机に突っ伏した私に、雅がそう言って声をかけてきた。


「いいの。どうせメルマガだから」


顔も上げずそう答えたけど、違うって分かってる。


メールの相手は清貴さん。


勉強を教えてもらった日から一週間。

私は彼との全ての繋がりを絶とうとしていた。





あの日。

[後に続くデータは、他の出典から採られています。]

/-! ## Instruction words (R308 to R313) -/

/-- A bit operand (R308). -/
structure BitOp where
  sp : Nat
  index : Nat
  bit : Nat
  deriving DecidableEq, Repr

/-- A decoded instruction (R311). -/
inductive LgeI where
  | stop
  | nop
  | ldk (b : Bool)
  | ld (o : BitOp)
  | ldn (o : BitOp)
  | and (o : BitOp)
  | andn (o : BitOp)
  | or (o : BitOp)
  | orn (o : BitOp)
  | xor (o : BitOp)
  | st (o : BitOp)
  | stn (o : BitOp)
  | set (o : BitOp)
  | rst (o : BitOp)
  | bro
  | brca
  | brco
  | re (m : Nat)
  | fe (m : Nat)
  | ton (n l : Nat)
  | tof (n l : Nat)
  | ctu (n : Nat) (l : Word)
  | ctd (n : Nat) (l : Word)
  | cres (n : Nat)
  | cmp (comb cond pt : Nat) (l : Word)
  | movk (pt : Nat) (l : Word)
  | mov (dst src : Nat)
  | jc (ofs : Nat)
  | jnc (ofs : Nat)
  deriving DecidableEq, Repr

/-- The outcome of decoding: an instruction, an instruction whose literal breaks its range, or no instruction. -/
inductive LgeDec where
  | ok (i : LgeI)
  | badWord
  | badLit (i : LgeI)
  deriving DecidableEq, Repr

/-- Whether an instruction word carries a 32-bit literal (R311). -/
def twoWords (w : Word) : Bool := [0x18, 0x19, 0x1A, 0x1B, 0x20, 0x24, 0x25].contains (fieldOf w 31 26)

/-- The bit operand of a word, if its reserved bits are 0 and its INDEX and BIT lie in its space (R308). -/
def bitOperand (w : Word) : Option BitOp :=
  let o : BitOp := { sp := fieldOf w 25 24, index := fieldOf w 20 5, bit := fieldOf w 4 0 }
  if fieldOf w 23 21 != 0 then none
  else if o.sp != 0 && o.bit != 0 then none
  else if (o.sp = 2 && 4096 ≤ o.index) || (o.sp = 3 && 512 ≤ o.index) then none
  else some o

/-- Decode an instruction with a bit operand. -/
def decBit (w : Word) (f : BitOp → LgeI) : LgeDec :=
  match bitOperand w with
  | some o => .ok (f o)
  | none => .badWord

/-- Decode an instruction whose operand bits are all 0. -/
def decNone (w : Word) (i : LgeI) : LgeDec := if fieldOf w 25 0 = 0 then .ok i else .badWord

/-- Decode an edge instruction on a marker. (DEDUCED, log 141) -/
def decEdge (w : Word) (f : Nat → LgeI) : LgeDec :=
  match bitOperand w with
  | some o => if o.sp = 2 then .ok (f o.index) else .badWord
  | none => .badWord

/-- Decode an instruction on a timer or counter number. -/
def decNum (w : Word) (litOk : Bool) (f : Nat → LgeI) : LgeDec :=
  if fieldOf w 25 8 != 0 then .badWord else if litOk then .ok (f (fieldOf w 7 0)) else .badLit (f (fieldOf w 7 0))

/-- Decode a jump. -/
def decJump (w : Word) (f : Nat → LgeI) : LgeDec := if fieldOf w 25 18 = 0 then .ok (f (fieldOf w 17 0)) else .badWord

/-- Decode an instruction word with the word after it (R311 to R313, R316). -/
def lgeDecode (w l : Word) : LgeDec :=
  match fieldOf w 31 26 with
  | 0x00 => decNone w .stop
  | 0x01 => decNone w .nop
  | 0x02 => if fieldOf w 25 1 = 0 then .ok (.ldk (fieldOf w 0 0 = 1)) else .badWord
  | 0x04 => decBit w .ld
  | 0x05 => decBit w .ldn
  | 0x06 => decBit w .and
  | 0x07 => decBit w .andn
  | 0x08 => decBit w .or
  | 0x09 => decBit w .orn
  | 0x0A => decBit w .xor
  | 0x0C => decBit w .st
  | 0x0D => decBit w .stn
  | 0x0E => decBit w .set
  | 0x0F => decBit w .rst
  | 0x10 => decNone w .bro
  | 0x11 => decNone w .brca
  | 0x12 => decNone w .brco
  | 0x14 => decEdge w .re
  | 0x15 => decEdge w .fe
  | 0x18 => decNum w (l.toNat ≤ 0x7FFFFFFF) (fun n => .ton n l.toNat)
  | 0x19 => decNum w (l.toNat ≤ 0x7FFFFFFF) (fun n => .tof n l.toNat)
  | 0x1A => decNum w true (fun n => .ctu n l)
  | 0x1B => decNum w true (fun n => .ctd n l)
  | 0x1C => decNum w true .cres
  | 0x20 =>
    if fieldOf w 20 16 = 0 && fieldOf w 25 24 ≤ 2 && fieldOf w 23 21 ≤ 5 then
      .ok (.cmp (fieldOf w 25 24) (fieldOf w 23 21) (fieldOf w 15 0) l) else .badWord
  | 0x24 => if fieldOf w 25 16 = 0 then .ok (.movk (fieldOf w 15 0) l) else .badWord
  | 0x25 =>
    if fieldOf w 25 16 != 0 then .badWord
    else
      let i : LgeI := .mov (fieldOf w 15 0) (fieldOf l 15 0)
      if fieldOf l 31 16 = 0 then .ok i else .badLit i
  | 0x28 => decJump w .jc
  | 0x29 => decJump w .jnc
  | _ => .badWord

/-- One instruction of a linear sweep: its offset, what it decodes to, and whether its literal is missing. -/
structure LgeLine where
  ofs : Nat
  dec : LgeDec
  cut : Bool
  two : Bool
  deriving DecidableEq, Repr

/-- Decode a region from its start, one instruction after another (R304). -/
def lgeSweep : Nat → List Word → List LgeLine
  | _, [] => []
  | o, [w] => [{ ofs := o, dec := lgeDecode w 0, cut := twoWords w, two := false }]
  | o, w :: l :: rest =>
    if twoWords w then { ofs := o, dec := lgeDecode w l, cut := false, two := true } :: lgeSweep (o + 2) rest
    else { ofs := o, dec := lgeDecode w l, cut := false, two := false } :: lgeSweep (o + 1) (l :: rest)

/-! ## Checks (R305 to R307) -/

/-- A reference to a point: which point, whether it is written, whether the literal word names it, how it is viewed (0 bit,
1 quality, 2 word), and the bit. -/
structure LgeRef where
  pt : Nat
  wr : Bool
  lit : Bool
  view : Nat
  bit : Nat
  deriving DecidableEq, Repr

/-- The reference of a bit operand, if it names a point. -/
def bitRef (o : BitOp) (wr : Bool) : List LgeRef :=
  if o.sp ≤ 1 then [{ pt := o.index, wr := wr, lit := false, view := o.sp, bit := o.bit }] else []

/-- A reference in the word view. -/
def wordRef (pt : Nat) (wr lit : Bool) : LgeRef := { pt := pt, wr := wr, lit := lit, view := 2, bit := 0 }

/-- The points an instruction names. -/
def LgeI.refs : LgeI → List LgeRef
  | .ld o | .ldn o | .and o | .andn o | .or o | .orn o | .xor o => bitRef o false
  | .st o | .stn o | .set o | .rst o => bitRef o true
  | .cmp _ _ pt _ => [wordRef pt false false]
  | .movk pt _ => [wordRef pt true false]
  | .mov dst src => [wordRef dst true false, wordRef src false true]
  | _ => []

/-- The points an instruction writes. -/
def LgeI.written (i : LgeI) : List Nat := (i.refs.filter (fun r => r.wr)).map (fun r => r.pt)

/-- Whether an instruction writes a read-only space: timer and counter outputs, or the quality view (R309). -/
def LgeI.writesRO : LgeI → Bool
  | .st o | .stn o | .set o | .rst o => o.sp = 1 || o.sp = 3
  | _ => false

/-- The reasons a reference fails against a point (R305, reasons 0x02 to 0x04), for task `t` tagged `tag`. -/
def refFaults (look : Nat → Point) (t tag : Nat) (r : LgeRef) : List Nat :=
  let p := look r.pt
  if !p.valid then [2]
  else
    (if tag != 0 && p.tag != tag then [2] else [])
    ++ (if r.wr && r.view != 1 && !(p.tag = tag && p.wsrc = 1 && p.widx = t) then [3] else [])
    ++ (if (r.view = 0 && p.fmt = 0 && r.bit != 0) || (r.view = 2 && p.fmt = 0) then [4] else [])

/-- Whether a MOV joins points of different formats (R313). (DEDUCED, log 137) -/
def movMismatch (look : Nat → Point) : LgeI → Bool
  | .mov d c => (look d).valid && (look c).valid && (look d).fmt != (look c).fmt
  | _ => false

/-- The failures (offset, reason) of an instruction's operands: every field that fails shows, also beside a literal out of
its range or a literal the region cuts off. -/
def operandFaults (look : Nat → Point) (t tag ofs : Nat) (cut : Bool) (i : LgeI) : List (Nat × Nat) :=
  (i.refs.filter (fun r => !(r.lit && cut))).flatMap
      (fun r => (refFaults look t tag r).map (fun n => (if r.lit then ofs + 1 else ofs, n)))
  ++ (if i.writesRO then [(ofs, 4)] else [])
  ++ (if !cut && movMismatch look i then [(ofs, 4)] else [])

/-- The failures (offset, reason) of one instruction by itself. -/
def lineFaults (look : Nat → Point) (t tag : Nat) (k : LgeLine) : List (Nat × Nat) :=
  (if k.cut then [(k.ofs, 6)] else []) ++
  match k.dec with
  | .badWord => [(k.ofs, 1)]
  | .badLit i => (k.ofs + 1, 1) :: operandFaults look t tag k.ofs k.cut i
  | .ok i => operandFaults look t tag k.ofs k.cut i
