/-- A copy of the accumulators with the next sequence number (R403). -/
def State.bankCopy (s : State) : Bank :=
  let n := match newestBank s.mtr.kept.bank0 s.mtr.kept.bank1 with
    | some b => b.seq + 1
    | none => 1
  { seq := n, frame := s.frameNo, index := s.mtr.index, acc := s.mtr.acc, fltfr := s.mtr.fltfr,
    residue := s.mtr.residue, mc := (List.range 8).foldl (fun m k => Store.put natZero m k (s.rf (F.MTR_PMC_MC k))) []
    torn := false }

/-- Write a bank over the one that does not hold the newest complete save (R403). -/
def State.writeBank (s : State) (b : Bank) : State :=
  let k := s.mtr.kept
  let into1 : Bool := match newestBank k.bank0 k.bank1, k.bank0 with
    | some n, some a => n = a
    | _, _ => false
  let k := if into1 then { k with bank1 := some b } else { k with bank0 := some b }
  (s.setMtr { s.mtr with kept := k }).setReg Reg.MTR_BANKSEQ b.seq

/-- A regular save is complete (R403). -/
def regularSaveCompleteEff (s : State) : State :=
  match s.mtr.saving with
  | none => s
  | some b => (s.setMtr { s.mtr with saving := none }).writeBank b

/-- REGULAR_SAVE_COMPLETE (R403). -/
def execRegularSaveComplete (s : State) : Host.Outcome State Fault Refusal := .next (regularSaveCompleteEff s)

/-- The bank written before a system reset (R405). -/
def State.saveBank (s : State) : State :=
  if s.variant.lacks 14 then s
  else
    let t := s.setMtr { s.mtr with saving := none }
    t.writeBank t.bankCopy

/-- At a supply warning the copy is taken and written as the warning bank (R404). The time in the event is open.
(DESIGN CHOICE, log 61) -/
def State.warnBank (s : State) : State :=
  if s.variant.lacks 14 then s
  else
    let t := s.setMtr { s.mtr with saving := none }
    let b := t.bankCopy
    let t := t.setMtr { t.mtr with warned := some b }
    (t.useFree.writeBank b).report 0x0E04 0 b.seq (wd (t.freeVal.toNat % 1201)) 0

/-- The supply has recovered: delta records stop, and the next snapshots carry PWR (R407). -/
def State.warnOver (s : State) : State := (s.setMtr { s.mtr with warned := none }).ivFlagAll 1

/-- The increment of pulse residue `k` since a bank's copy in units of 2^-16 of the LSB, rounded down (R404).
(DESIGN CHOICE, log 157) -/
def State.residueStep (s : State) (b : Bank) (k : Nat) : Int :=
  let m := max 1 (s.rf (F.MTR_PMC_MC k))
  let m0 := max 1 (Store.get natZero b.mc k)
  (Int.ofNat (Store.get natZero s.mtr.residue k * m0) - Int.ofNat (Store.get natZero b.residue k * m)) / Int.ofNat (m * m0 * 2 ^ 16)

/-- The delta record of a frame after a warning, in the older slot (R404): increments as 48-bit counts of 2^-16 of the LSB. -/
def State.writeDelta (s : State) : State :=
  match s.mtr.warned with
  | none => s
  | some b =>
    let keys := (List.range 576).map (fun k =>
      (k, (Store.get natZero s.mtr.acc k + 2 ^ 96 - Store.get natZero b.acc k) % 2 ^ 96 / 2 ^ 16 % 2 ^ 48))
    let res := (List.range 8).map (fun k => (k, unsignedOf 48 (s.residueStep b k)))
    let d : Delta := { seq := b.seq, frame := s.frameNo, acc := keys.filter (fun e => e.2 != 0),
                       residue := res.filter (fun e => e.2 != 0), torn := false }
    let k := s.mtr.kept
    let into1 : Bool := match k.delta0, k.delta1 with
      | some a, some c => c.frame < a.frame
      | some _, none => true
      | none, _ => false
    s.setMtr { s.mtr with kept := if into1 then { k with delta1 := some d } else { k with delta0 := some d } }

/-- The delta record that continues a bank: the newest with a good CRC and the bank's number (R406). -/
def State.deltaFor (s : State) (b : Bank) : Option Delta :=
  let ok (d : Option Delta) : Option Delta := d.filter (fun d => !d.torn && d.seq = b.seq)
  match ok s.mtr.kept.delta0, ok s.mtr.kept.delta1 with
  | some x, some y => some (if x.frame < y.frame then y else x)
  | some x, none => some x
  | none, y => y

/-- Whether anything written in the energy region is torn (R406). -/
def MtrKept.anyTorn (k : MtrKept) : Bool :=
  (k.bank0.any (fun b => b.torn)) || (k.bank1.any (fun b => b.torn)) || (k.delta0.any (fun d => d.torn))
    || (k.delta1.any (fun d => d.torn))

/-- Restore the accumulators at a restart (R406). (DEDUCED, log 120) -/
def State.restoreAcc (s : State) : State :=
  let torn := s.mtr.kept.anyTorn
  let t := if torn then s.setF F.MTR_STAT_TORN 1 else s
  match newestBank s.mtr.kept.bank0 s.mtr.kept.bank1 with
  | none => (t.setF F.MTR_STAT_NOBANK 1).report 0x0E03 0 0 0 (wd (ofBool torn + 2))
  | some b =>
    let d := s.deltaFor b
    let t := t.setMtr { t.mtr with
      acc := (List.range 576).foldl (fun m k => Store.put natZero m k
        ((Store.get natZero b.acc k + (match d with
          | some d => Store.get natZero d.acc k * 2 ^ 16
          | none => 0)) % 2 ^ 96)) []
      fltfr := b.fltfr
      residue := (List.range 8).foldl (fun m k => Store.put natZero m k
        (Int.ofNat (Store.get natZero b.residue k) + (match d with
          | some d => signedOf 48 (Store.get natZero d.residue k) * Int.ofNat (max 1 (Store.get natZero b.mc k) * 2 ^ 16)
          | none => 0)).toNat) []
      index := b.index }
    (t.setReg Reg.MTR_BANKSEQ b.seq).report 0x0E03 0 b.seq (wd (ofBool d.isSome)) (wd (ofBool torn))

/-- Reload an image of configuration storage; a missing or broken copy stops metering (R387). -/
def State.reloadCfg (s : State) : State :=
  let k := s.mtr.kept
  let img (o : Option (List Word × Bool)) : List Word := match o with
    | some (ws, true) => ws
    | _ => []
  let cal := img k.calImg
  let circ := img k.circImg
  let t := s.setMtr { s.mtr with cal := cal, circ := circ }
  let t := t.setReg Reg.MTR_CALCRC (if cal = [] then 0 else crc32Words cal)
  let t := t.setReg Reg.MTR_CIRCCRC (if circ = [] then 0 else crc32Words circ)
  let t := if cal = [] || circ = [] then t.setF F.MTR_STAT_NOCFG 1 else t
  let t := if circ = [] then t.report 0x0E0B 0 0x05 0 0 else t
  if cal = [] then t.report 0x0E0B 0 0x06 0 0 else t

/-- What the start sequence does for metering (R387, R406, R400). (DEDUCED, log 120) -/
def State.startMetering (s : State) : State :=
  if s.variant.lacks 14 then s
  else
    let t := ((s.reloadCfg).restoreAcc).ivFlagAll 1
    t.setReg Reg.MTR_IVSEQ t.mtr.kept.ivSeq

/-! ## The frame (R264 step 3, R397, R401) -/

/-- Frequencies of the voltage channels (R427). -/
def State.showFreqs (s : State) : State :=
  forUpto 8 s (fun v t => t.setReg (Reg.MTR_FREQ v) (toF32 (d64 (t.chanFreq v))))

/-- A mains measurement that has run for 200 ms ends when the frequency of its channel is not valid (R69, R394).
(DEDUCED, log 147) -/
def State.mainsBand (s : State) : State :=
  if !s.measNet && s.time.measFrom + 858993459 ≤ s.count && s.chanFreq (s.rf F.RTC_MEASCTL_VCH) = 0 then s.measFail 3 else s

/-- Tick 0: the frame that ended is computed and credited, pulses are scheduled, accepted images, clears and snapshots
follow, and the frame's sums start again (R393 to R402, R413). -/
def State.meterFrame (s : State) : State :=
  if s.variant.lacks 14 then s
  else
    let live := s.metering
    let t := s.setMtr { s.mtr with credit := [] }
    let t := if live then forUpto 72 t (fun c t => t.meterCirc c)
      else if s.inReset 14 then forUpto 72 t (fun c t => if circValid t.mtr.circ c then t.faultFrame c else t)
      else t
    let t := forUpto 8 t.showFreqs.mainsBand (fun k t => t.pulseLatch k)
    let t := t.applyImages
    let t := (t.mtr.clears).foldl (fun t c => t.clearCirc c) t
    let t := (t.setMtr { t.mtr with clears := [] }).interval
    let t := forUpto 72 t (fun c t => if circValid t.mtr.circ c && (live || s.inReset 14) && !s.inReset 10 then t.publishCirc c (s.inReset 14) else t)
    let t := t.setMtr { t.mtr with frameNs := 0, frameBad := [] }
    if t.mtr.warned.isSome then t.writeDelta
    else if t.rf F.TCK_CUR_FIDX = 500 then t.setMtr { t.mtr with saving := some t.bankCopy }
    else t

/-- A block reset of MTR keeps accumulators, residues and images; the windows restart empty (R423), and a mains measurement has lost
its reference (R69). Pulse starts that wait are kept, since pulses are never dropped (R413). (DEDUCED, log 63 and 147) -/
def State.mtrResetIn (s : State) : State :=
  let t := if s.measNet then s else s.measFail 2
  t.setMtr { t.mtr with
    bits := []
    runs := []
    samples := []
    hp := []
    good := []
    zero := []
    filled := []
    freq := []
    quant := []
    flags := []
    credit := [] }

/-! ## Register writes (R402, R398, R415, R416) -/

/-- A write to MTR_ACCCLR (R402); GO with an undefined CIRC clears nothing. (DEDUCED, log 184) -/
def State.writeAccClr (s : State) (v : Word) : State :=
  let c := fieldOf v 6 0
  let t := s.writeFields Reg.MTR_ACCCLR v
  if fieldOf v 31 31 = 1 && c < 72 then t.setMtr { t.mtr with clears := t.mtr.clears ++ [c] } else t

/-- ACCUMULATOR_CLEAR_REQUEST (R402). -/
def accumulatorClearRequestEff (x : HPort) (v : Word) (s : State) : State :=
  s.asWrite x 14 (s.writeAccClr v)

/-- ACCUMULATOR_CLEAR_REQUEST (R402). -/
def execAccumulatorClearRequest (x : HPort) (v : Word) (s : State) : Host.Outcome State Fault Refusal :=
  .next (accumulatorClearRequestEff x v s)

勉強を中断して間もなく、清貴さんに電話がかかってきた。


相手は仕事の取引先の人らしく、急ぎ確認したいことがある、という呼び出しの電話だった。


仕事なんだから仕方がない。


何度も謝ってくれる清貴さんを半ば追い出すように送り出して。

ドアが閉まった途端、私は泣き崩れた。


苦しかった。


本当は"行かないで"と叫び出したかった。


でもそんなことしたら嫌われてしまうかもしれない。


彼は社会人で、私は学生。


ただでさえ年の差に苦しい想いをしてるのに、住む世界すら違う。


そのことを突きつけられた気がした。





「ねぇ、帰りにカラオケ行かない?」


放課後、席を立つと同時に雅がそう言ってきた。


見れば、雅の後ろで雄大が小さく頷いている。


「久しぶりに桜の歌、聞きたいの。だめ?」


私の手をギュッと握って、首を傾げる雅は可愛い。


私にはない、女の子の部分。


「うん……そうね。久しぶりに行こうかな」


気分転換にはいいかもしれない。


雄大も構わないみたいだし、今日は思い切り楽しもう。


そう心に決めて、私は雅達と歩き出した。